### Records
-- ==== Sys2Proof/Tests/Slice0.lean ====
section
/-! SUPPORT. The model's own tests. The expected values are those of the spec: the words of
`spec/30_encoding.md`, the vectors of `spec/95_test_vectors.md`, the examples of the rules named. The
second half shows, for each statement with hypotheses, a state and operands that meet them. -/

namespace Sys2Proof.Tests

open Sys2Proof Sys2Proof.Machine

/-! ## Helpers -/

/-- A string from its character codes. -/
def cells (l : List Nat) : List Char8 := l.map (BitVec.ofNat 8)

/-- `"12.34"`, the source's example. -/
def text1234 : List Char8 := cells [0x31, 0x32, 0x2E, 0x33, 0x34]

/-- The frame of `"12.34"` (S2). -/
def frame1234 : Frame := ⟨#v[.d1, .d2, .d3, .d4], #v[false, true, false, false]⟩

/-- `p` holds of the next state, and there is one. -/
def onNext (o : Host.Outcome State Fault Refusal) (p : State → Bool) : Bool :=
  match o with
  | .next t => p t
  | .fault _ => false
  | .refused _ => false

/-- The outcome is the fault `notEnabled`. -/
def notEnabled (o : Host.Outcome State Fault Refusal) : Bool :=
  match o with
  | .next _ => false
  | .fault r => r == .notEnabled
  | .refused _ => false

/-- The outcome is the refusal `r`. -/
def refuses (o : Host.Outcome State Fault Refusal) (r : Refusal) : Bool :=
  match o with
  | .next _ => false
  | .fault _ => false
  | .refused q => q == r

/-- Reset, with the collaborator's next answers and the caller's calls given. -/
def start (bs : List Bool) (cs : List Call) : State := { State.reset with answers := bs, calls := cs }

/-- The slot of digit 1 of `render("12.34")`: all lines hold that slot's levels, the digit's own line
holds `v`; the next write does what `b` says. -/
def slot (p : Phase) (i : Fin 7) (n : Nat) (v : Level) (b : Bool) : State :=
  { State.reset with
    text := text1234 ++ cells [0, 0, 0]
    tlen := 5
    ch := #v[0x31#8, 0x32#8, 0x33#8, 0x34#8]
    pat := #v[#v[1, 0, 0, 1, 1, 1, 1, 1], #v[0, 0, 1, 0, 0, 1, 0, 1], #v[0, 0, 0, 0, 1, 1, 0, 1],
      #v[1, 0, 0, 1, 1, 0, 0, 1]]
    pt := #v[false, true, false, false]
    phase := p
    dIx := 1
    sIx := i
    dw := n
    lines := #v[0, 0, 1, 0, 0, 1, 0, 0, 0, v, 0, 0]
    answers := [b] }

/-! ## Decoding: the words of R60, R66 and R67, bit by bit -/

theorem test_decode_char8 :
    decode (.char8 0b00100000#8) = .ok .space ∧ decode (.char8 0b00110000#8) = .ok .digit0 ∧
    decode (.char8 0b00110001#8) = .ok .digit1 ∧ decode (.char8 0b00110010#8) = .ok .digit2 ∧
    decode (.char8 0b00110011#8) = .ok .digit3 ∧ decode (.char8 0b00110100#8) = .ok .digit4 ∧
    decode (.char8 0b00110101#8) = .ok .digit5 ∧ decode (.char8 0b00110110#8) = .ok .digit6 ∧
    decode (.char8 0b00110111#8) = .ok .digit7 ∧ decode (.char8 0b00111000#8) = .ok .digit8 ∧
    decode (.char8 0b00111001#8) = .ok .digit9 ∧ decode (.char8 0b01000101#8) = .ok .letterE ∧
    decode (.char8 0b01110010#8) = .ok .letterR ∧ decode (.char8 0b00101110#8) = .ok .point := by
  refine ⟨?_, ?_, ?_, ?_, ?_, ?_, ?_, ?_, ?_, ?_, ?_, ?_, ?_, ?_⟩ <;> rfl

theorem test_decode_op :
    decode (.op 0b00#2 [0x31#8]) = .ok (.encode 0x31#8) ∧
    decode (.op 0b01#2 text1234) = .ok (.decodeFrame text1234) ∧
    decode (.op 0b10#2 text1234) = .ok (.render text1234) := ⟨rfl, rfl, rfl⟩

theorem test_decode_phase3 :
    decode (.phase3 0b000#3) = .ok .accept ∧ decode (.phase3 0b001#3) = .ok .segWrite ∧
    decode (.phase3 0b010#3) = .ok .dpWrite ∧ decode (.phase3 0b011#3) = .ok .digOn ∧
    decode (.phase3 0b100#3) = .ok .dwell ∧ decode (.phase3 0b101#3) = .ok .digOff := by
  refine ⟨?_, ?_, ?_, ?_, ?_, ?_⟩ <;> rfl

### What you will do
Exactly one number should be given, showing how many lines of the material above contain the string "slot".

### Solution to the exercise
2